Aim of the task: Nothing in the records should be altered; retype them all exactly.

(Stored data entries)
——
theorem witness_ReadPhase_again : step readTwice = .next (after readTwice) ∧
    step (after readTwice) = .next (after (after readTwice)) ∧ (sampleInputs readTwice).req = none ∧
    (sampleInputs (after readTwice)).rdCount = some 3 ∧ (after (after readTwice)).out.rdData = [7, 1, 0] :=
  ⟨rfl, rfl, rfl, rfl, by decide⟩
theorem witness_TripSet : step (st tick hot) = .next (after (st tick hot)) ∧ NoReset tick ∧
    (∀ mode, ¬ WritesMode tick mode) ∧ tripDue tick (st tick hot) ∧ hot.trip = false ∧
    (after (st tick hot)).regs.trip = true :=
  ⟨rfl, noReset_of_none rfl rfl, fun _ ⟨_, h, _⟩ => not_requests_of_none rfl _ h, ⟨⟨rfl, by decide⟩, by decide⟩, rfl, by decide⟩
theorem witness_Divider_step : step (st tick hot) = .next (after (st tick hot)) ∧ hot.tickDiv.toNat = 3 ∧
    Params.refcfg.tickDivM = 4 ∧ NoReset tick ∧ step (st quiet hot) = .next (after (st quiet hot)) ∧ NoReset quiet :=
  ⟨rfl, rfl, rfl, noReset_of_none rfl rfl, rfl, noReset_of_none rfl rfl⟩
theorem witness_PassDue : ∃ s : State, step s = .next (after s) ∧ NoReset (sampleInputs s) ∧ PassDue (sampleInputs s) s ∧
    (after s).regs.heaterMode = .pwm :=
  ⟨st { conv (batchOf 7) with tick := true } { r0 with heaterMode := .pwm }, rfl, noReset_of_none rfl rfl, .inr rfl, by decide⟩
/-- No pass is made: the drive holds 1 in PWM mode, and a trip clears it. -/
theorem witness_NoPass : let s := st tick { r0 with heaterMode := .pwm, swOut := true }
    let t := st tick { hot with heaterMode := .pwm, swOut := true }
    step s = .next (after s) ∧ NoReset tick ∧ ¬ PassDue tick s ∧ ¬ DriveForcedOff tick s ∧
    step t = .next (after t) ∧ ¬ PassDue tick t ∧ DriveForcedOff tick t :=
  ⟨rfl, noReset_of_none rfl rfl, by simp [PassDue, st, r0, Regs.resetFor, tick, quiet, Inputs.quiet],
    fun h => h.elim (fun h => absurd h.1.2 (by decide)) fun ⟨_, _, h, _⟩ => not_requests_of_none rfl _ h,
    rfl, by simp [PassDue, st, hot, r0, Regs.resetFor, tick, quiet, Inputs.quiet], .inl ⟨⟨rfl, by decide⟩, by decide⟩⟩
/-- A control tick that trips on the reading its own step's batch brings, one above the threshold. -/
theorem witness_Comparator : let inp := { conv (batchOf 3001) with tick := true }
    let s := st inp { hot with raw := Lanes.replicate 0, maxTemp := 3000 }
    step s = .next (after s) ∧ (sampleInputs s).rst = false ∧ (after s).out.tripNow = true ∧
    (readingUsed inp s 0).toNat = 3001 ∧ 4095 ≤ (4095 : Word).toNat ∧
    ({ Params.refcfg with tempMask := 0 } : Params).tempMask = 0 := by
  exact ⟨rfl, rfl, by decide, by decide, by decide, rfl⟩
/-- Under REFCFG an accumulator has 16 bits (R17): storage bit 16 is no part of the register. -/
theorem test_accWidth : accValue Params.refcfg { r0 with acc := Lanes.replicate 0x10005 } 0 = 5 ∧
    accStore Params.refcfg 0 0x10005 = 5 := by decide
theorem witness_AccumulatorWidth : (st quiet r0).cfg.legal = true ∧ (batchOf 9).chanValid.getLsbD 7 = true ∧
    r0.skipLatched.getLsbD 7 = false ∧
    ((Lanes.replicate 0x10005 : Lanes Acc).get 7).toNat % 2 ^ (12 + Params.refcfg.emaK.get 7) =
      ((Lanes.replicate 5 : Lanes Acc).get 7).toNat % 2 ^ (12 + Params.refcfg.emaK.get 7) := by decide
/-- A conversion that shares its step with a tick, a read phase and a request. -/
theorem witness_FilterBankOfABusyStep :
    let inp := { conv (batchOf 7) with tick := true, rdCount := some 2, req := some [0x43, 9] }
    step (st inp hot) = .next (after (st inp hot)) ∧ NoReset inp :=
  have h : requests { conv (batchOf 7) with tick := true, rdCount := some 2, req := some [0x43, 9] } (.wrPwm (some 9)) :=
    ⟨_, rfl, rfl⟩
  ⟨rfl, rfl, fun h' => by cases requests_unique h h'⟩
/-- A PID update on the reading that the step's own batch brings, at MIN_ADC and one below it. -/
theorem witness_PidUpdateDue :
    let s := fun v => st { conv (batchOf v) with tick := true } { pidRegs 2048 4095 500 with tickDiv := 3 }
    step (s 16) = .next (after (s 16)) ∧ NoReset (sampleInputs (s 16)) ∧ PidUpdateDue (sampleInputs (s 16)) (s 16) ∧
    (readingUsed (sampleInputs (s 16)) (s 16) 0).toNat = Params.refcfg.minAdc ∧
    step (s 15) = .next (after (s 15)) ∧ NoReset (sampleInputs (s 15)) ∧ PidUpdateDue (sampleInputs (s 15)) (s 15) ∧
    (readingUsed (sampleInputs (s 15)) (s 15) 0).toNat < Params.refcfg.minAdc :=
  ⟨rfl, noReset_of_none rfl rfl, ⟨⟨rfl, by decide⟩, by decide, by decide⟩, by decide,
    rfl, noReset_of_none rfl rfl, ⟨⟨rfl, by decide⟩, by decide, by decide⟩, by decide⟩
theorem witness_SkipMask :
    let s := st (conv (batchOf 1)) { r0 with heaterMode := .pwm }
    step s = .next (after s) ∧ (sampleInputs s).rst = false ∧ (after s).out.adcStart = true ∧
    (after s).out.adcSkip = Params.refcfg.viMask ∧
    step (st tick hot) = .next (after (st tick hot)) ∧
    (after (st tick { hot with startReq := false })).out.adcStart = false := by
  exact ⟨rfl, rfl, by decide, by decide, rfl, by decide⟩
——
Solution to this problem:
theorem witness_ReadPhase_again : step readTwice = .next (after readTwice) ∧
    step (after readTwice) = .next (after (after readTwice)) ∧ (sampleInputs readTwice).req = none ∧
    (sampleInputs (after readTwice)).rdCount = some 3 ∧ (after (after readTwice)).out.rdData = [7, 1, 0] :=
  ⟨rfl, rfl, rfl, rfl, by decide⟩
theorem witness_TripSet : step (st tick hot) = .next (after (st tick hot)) ∧ NoReset tick ∧
    (∀ mode, ¬ WritesMode tick mode) ∧ tripDue tick (st tick hot) ∧ hot.trip = false ∧
    (after (st tick hot)).regs.trip = true :=
  ⟨rfl, noReset_of_none rfl rfl, fun _ ⟨_, h, _⟩ => not_requests_of_none rfl _ h, ⟨⟨rfl, by decide⟩, by decide⟩, rfl, by decide⟩
theorem witness_Divider_step : step (st tick hot) = .next (after (st tick hot)) ∧ hot.tickDiv.toNat = 3 ∧
    Params.refcfg.tickDivM = 4 ∧ NoReset tick ∧ step (st quiet hot) = .next (after (st quiet hot)) ∧ NoReset quiet :=
  ⟨rfl, rfl, rfl, noReset_of_none rfl rfl, rfl, noReset_of_none rfl rfl⟩
theorem witness_PassDue : ∃ s : State, step s = .next (after s) ∧ NoReset (sampleInputs s) ∧ PassDue (sampleInputs s) s ∧
    (after s).regs.heaterMode = .pwm :=
  ⟨st { conv (batchOf 7) with tick := true } { r0 with heaterMode := .pwm }, rfl, noReset_of_none rfl rfl, .inr rfl, by decide⟩
/-- No pass is made: the drive holds 1 in PWM mode, and a trip clears it. -/
theorem witness_NoPass : let s := st tick { r0 with heaterMode := .pwm, swOut := true }
    let t := st tick { hot with heaterMode := .pwm, swOut := true }
    step s = .next (after s) ∧ NoReset tick ∧ ¬ PassDue tick s ∧ ¬ DriveForcedOff tick s ∧
    step t = .next (after t) ∧ ¬ PassDue tick t ∧ DriveForcedOff tick t :=
  ⟨rfl, noReset_of_none rfl rfl, by simp [PassDue, st, r0, Regs.resetFor, tick, quiet, Inputs.quiet],
    fun h => h.elim (fun h => absurd h.1.2 (by decide)) fun ⟨_, _, h, _⟩ => not_requests_of_none rfl _ h,
    rfl, by simp [PassDue, st, hot, r0, Regs.resetFor, tick, quiet, Inputs.quiet], .inl ⟨⟨rfl, by decide⟩, by decide⟩⟩
/-- A control tick that trips on the reading its own step's batch brings, one above the threshold. -/
theorem witness_Comparator : let inp := { conv (batchOf 3001) with tick := true }
    let s := st inp { hot with raw := Lanes.replicate 0, maxTemp := 3000 }
    step s = .next (after s) ∧ (sampleInputs s).rst = false ∧ (after s).out.tripNow = true ∧
    (readingUsed inp s 0).toNat = 3001 ∧ 4095 ≤ (4095 : Word).toNat ∧
    ({ Params.refcfg with tempMask := 0 } : Params).tempMask = 0 := by
  exact ⟨rfl, rfl, by decide, by decide, by decide, rfl⟩
/-- Under REFCFG an accumulator has 16 bits (R17): storage bit 16 is no part of the register. -/
theorem test_accWidth : accValue Params.refcfg { r0 with acc := Lanes.replicate 0x10005 } 0 = 5 ∧
    accStore Params.refcfg 0 0x10005 = 5 := by decide
theorem witness_AccumulatorWidth : (st quiet r0).cfg.legal = true ∧ (batchOf 9).chanValid.getLsbD 7 = true ∧
    r0.skipLatched.getLsbD 7 = false ∧
    ((Lanes.replicate 0x10005 : Lanes Acc).get 7).toNat % 2 ^ (12 + Params.refcfg.emaK.get 7) =
      ((Lanes.replicate 5 : Lanes Acc).get 7).toNat % 2 ^ (12 + Params.refcfg.emaK.get 7) := by decide
/-- A conversion that shares its step with a tick, a read phase and a request. -/
theorem witness_FilterBankOfABusyStep :
    let inp := { conv (batchOf 7) with tick := true, rdCount := some 2, req := some [0x43, 9] }
    step (st inp hot) = .next (after (st inp hot)) ∧ NoReset inp :=
  have h : requests { conv (batchOf 7) with tick := true, rdCount := some 2, req := some [0x43, 9] } (.wrPwm (some 9)) :=
    ⟨_, rfl, rfl⟩
  ⟨rfl, rfl, fun h' => by cases requests_unique h h'⟩
/-- A PID update on the reading that the step's own batch brings, at MIN_ADC and one below it. -/
theorem witness_PidUpdateDue :
    let s := fun v => st { conv (batchOf v) with tick := true } { pidRegs 2048 4095 500 with tickDiv := 3 }
    step (s 16) = .next (after (s 16)) ∧ NoReset (sampleInputs (s 16)) ∧ PidUpdateDue (sampleInputs (s 16)) (s 16) ∧
    (readingUsed (sampleInputs (s 16)) (s 16) 0).toNat = Params.refcfg.minAdc ∧
    step (s 15) = .next (after (s 15)) ∧ NoReset (sampleInputs (s 15)) ∧ PidUpdateDue (sampleInputs (s 15)) (s 15) ∧
    (readingUsed (sampleInputs (s 15)) (s 15) 0).toNat < Params.refcfg.minAdc :=
  ⟨rfl, noReset_of_none rfl rfl, ⟨⟨rfl, by decide⟩, by decide, by decide⟩, by decide,
    rfl, noReset_of_none rfl rfl, ⟨⟨rfl, by decide⟩, by decide, by decide⟩, by decide⟩
theorem witness_SkipMask :
    let s := st (conv (batchOf 1)) { r0 with heaterMode := .pwm }
    step s = .next (after s) ∧ (sampleInputs s).rst = false ∧ (after s).out.adcStart = true ∧
    (after s).out.adcSkip = Params.refcfg.viMask ∧
    step (st tick hot) = .next (after (st tick hot)) ∧
    (after (st tick { hot with startReq := false })).out.adcStart = false := by
  exact ⟨rfl, rfl, by decide, by decide, rfl, by decide⟩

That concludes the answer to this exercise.